Eduardo Galeano e o Horizonte
Por Orlando Senna

“De nuestros miedos
nacen nuestros corajes
y en nuestras dudas
viven nuestras certezas”, disse Eduardo Galeano, o escritor, poeta, jornalista e farol político que se foi da vida material esta semana, deixando-nos mais de quarenta livros que desvendam e orientam a América Latina, além de desvelar e nortear uma proposta de pensamento para a existência em geral. “No importa de donde he venido, sino a donde quiero llegar”, “somos lo que hacemos para cambiar lo que somos", também disse.
Sua literatura concisa e magnética, juntando e misturando informação e reflexão histórica e política, jornalismo, ficção, poesia, humor e humanismo, ultrapassa gêneros, escolas e tendências tradicionais. É um caminho de percepção e transcendência que só ele transitou, inédito e instigante, personalíssimo e surpreendente. Um caminho que se bifurca, cruza com si mesmo, encontra atalhos a cada instante mas nunca perde a direção indignada e contestadora. Um caminho (em direção ao horizonte que se afasta enquanto tentamos nos aproximar dele) que está em Memoria del fuego, El libro de los abrazos, Bocas del tiempo, Días y noches de amor y de guerra, no best seller As veias abertas da América Latina e em seus livros sobre futebol.
O poeta e cineasta Fernando Birri sempre disse que o uruguaio Eduardo Galeano é, em si mesmo, um deus ex machina, expressão originada no teatro grego, hoje empregada para qualquer atividade, que significa ao pé da letra “deus surgido da máquina”. Nas artes narrativas significa um giro inesperado na história, uma solução improvável ou repentina para uma situação, alguma coisa inaudita, um final imprevisível. É a melhor definição de Galeano que escutei, que não apenas sua obra está lastreada na criatividade surpreendente mas que ele mesmo, sua vida de guerreiro pacifista, é um deus ex machina.
Minha última conversa com Galeano aconteceu em julho de 2010, em sua querida Montevidéu, no Café Brasilero que ele frequentava quase diariamente e dizia brincando que era sua “oficina” (escritório). Conversamos sobre política regional (último ano do governo Lula, primeiro ano do governo Mujica), o mega vazamento de documentos secretos pelo ciberativista Julian Assange, a Copa do Mundo (pontualmente sobre os técnicos Maradona e Dunga), a Amazônia e a questão ambiental.
Fui ao encontro acompanhado pelo jovem argentino Nicolás Schonfeld, que trabalha comigo na TAL-Televisão América Latina e que ficou literalmente encantado com a falação de Galeano, em estado de graça: “é incrível, é genial, falando ele ainda é melhor do que escrevendo”. Galeano escreveu em algum momento que seus textos eram feitos para pessoas que não tinham acesso a eles, que não podiam ler o que lhes era destinado: os pobres, os analfabetos, os deserdados do mundo.
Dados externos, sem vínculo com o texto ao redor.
-- ==== Sys2Proof/Proofs/CharacteristicTables.lean ====
section
/-! PROOFS. The characteristic tables: well-formedness and LOAD_TABLE, forward and inverse interpolation
(chapter 1). -/

namespace Sys2Proof.Proofs

open Sys2Proof.Machine Sys2Proof.Laws

/-! ### Well-formed tables (R3) -/

/-- The range of a curve differs from the range that the two saturation tables share. -/
theorem entryInRange_iff (n : TableName) (v : Int) :
    entryInRange n v = true ↔ if n = .curve then 0 ≤ v ∧ v ≤ 1500 else 1 ≤ v ∧ v ≤ 9999 := by
  cases n <;> simp [entryInRange]

/-- The saturation tables rise strictly; a curve does not rise. -/
theorem entryInOrder_iff (n : TableName) (b v : Int) :
    entryInOrder n b v = true ↔ if n = .curve then v ≤ b else b < v := by
  cases n <;> simp [entryInOrder]

/-- The entry numbered `k` is in range and in order after the one before it. -/
def EntryFits (n : TableName) (l : List Int) (k : Nat) : Prop :=
  entryInRange n (l.getD k 0) = true ∧ (0 < k → entryInOrder n (l.getD (k - 1) 0) (l.getD k 0) = true)

/-- An entry does not fit when it is out of range or out of order. -/
theorem not_entryFits_iff (n : TableName) (l : List Int) (k : Nat) :
    ¬ EntryFits n l k ↔ entryInRange n (l.getD k 0) = false
      ∨ (0 < k ∧ entryInOrder n (l.getD (k - 1) 0) (l.getD k 0) = false) := by
  simp only [EntryFits, Decidable.not_and_iff_or_not, Classical.not_imp, Bool.not_eq_true]

/-- The offending index is the first whose entry does not fit: the law of the search from any index,
`offendingFrom_eq`, at the head of the list, where no entry stands before. -/
theorem offendingIndex_eq_some_iff (n : TableName) (l : List Int) (k : Nat) :
    offendingIndex n l = some k ↔
      k < l.length ∧ ¬ EntryFits n l k ∧ ∀ j, j < k → EntryFits n l j := by
  have before_iff (j : Nat) (b : Int) :
      (if j = 0 then none else some (l.getD (j - 1) 0)) = some b ↔ 0 < j ∧ l.getD (j - 1) 0 = b := by
    rcases j with _ | j <;> simp
  rw [offendingIndex, offendingFrom_eq, not_entryFits_iff]
  simp only [EntryFits, before_iff, Nat.zero_add, exists_eq_left', and_imp, and_assoc,
    exists_and_left, forall_eq', forall_comm (α := Int)]

/-- In a list without an offending index every entry fits: the first that did not would offend. -/
theorem entryFits_of_offendingIndex_eq_none {n : TableName} {l : List Int}
    (h : offendingIndex n l = none) (k : Nat) (hk : k < l.length) : EntryFits n l k := by
  induction k using Nat.strong_induction_on with
  | _ k ih =>
    by_contra offends
    have := (offendingIndex_eq_some_iff n l k).2 ⟨hk, offends, fun j hj => ih j hj (by omega)⟩
    rw [h] at this
    contradiction

/-- The entries of a well-formed SILICA table rise strictly. -/
theorem entryAt_lt_succ {e : Bank Int 17} (h : wellFormedAs .silica e) {k : Nat} (hk : k < 16) :
    entryAt e k < entryAt e (k + 1) := by
  obtain ⟨_, order⟩ := entryFits_of_offendingIndex_eq_none h (k + 1) (by rw [e.size]; omega)
  simpa only [entryInOrder_iff, reduceCtorEq, if_false, Nat.add_sub_cancel, entryAt] using
    order k.succ_pos

/-- The first entry of a well-formed SILICA table is the least. -/
theorem entryAt_zero_lt {e : Bank Int 17} (h : wellFormedAs .silica e) (k : Nat) (hk : k < 16) :
    entryAt e 0 < entryAt e (k + 1) := by
  induction k with
  | zero => exact entryAt_lt_succ h hk
  | succ k ih => exact (ih (by omega)).trans (entryAt_lt_succ h hk)

/-! ### LOAD_TABLE (R4) -/

/-- LOAD_TABLE at an idle port is answered by the table's owner, after the selection is cancelled. -/
theorem exec_loadTable {s : State} (hs : s.portIdle) (name : Option TableName) (l : List Int) :
    exec (.loadTable name l) s = .next ((State.loadTable name l s.deselect).1.answer 0x18
      (State.loadTable name l s.deselect).2.1 (State.loadTable name l s.deselect).2.2) :=
  congrArg Host.Outcome.next (serve_idle hs)
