-- ==== Sys2Proof/Machine/RegMapIo.lean ====
section
/-! DEFINITION. Register and field names of blocks PSW, LED, DIN, ACC, MTR, CAN, LIN: each register is its data-space address (R22 base + heading offset)
and its heading's reset value; each field is its bits in its register's table. -/
namespace Sys2Proof.Machine.Reg
open Sys2Proof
Mas tinha consciência, ou ciência, que era lido e entendido pelos jovens e isso era uma fonte de alegria para ele. Minha impressão naquela tarde no Café Brasilero era que falava muito mais para Nicolás do que para mim.
Através de seu estilo original e beirando o minimalismo, Galeano nos disse porque, quando, como e onde a Europa e os Estados Unidos usaram a América Latina como um pasto, um lugar para alimentar-se, energizar-se e extrair riquezas. Um exercício de pirataria extrema que já dura mais de cinco séculos, usando insumos como colonização, escravidão, ideologias, dívidas forjadas, golpes de estado, propaganda hipnótica e outras pérolas da ladroagem. Há um miniconto de Galeano (não sei como definir as várias vertentes literárias dele), uma de suas realidades ficcionadas, que sintetiza o roubo com humor: os europeus chegaram, eles tinham a Bíblia e nós tinhamos a terra, e nos disseram para fechar os olhos e rezar; quando abrimos os olhos eles estavam com a terra e nós com a Bíblia.
Esse sintetizador preciso como o navegar (”el poder es como un violin, se toma con la izquierda y se toca con la derecha”), também filosofou além da política, inclusive sobre o seu próprio papel de pensador e artista revolucionário. Em outro de seus minicontos, ou como queiram chamar, ele narra a história de um pai que leva seu filho pequeno para ver o mar pela primeira vez. O menino, assombrado diante da imensidão de água, do azul sem fim, faz um pedido: pai, ajude-me a ver. Axé, paizão Galeano.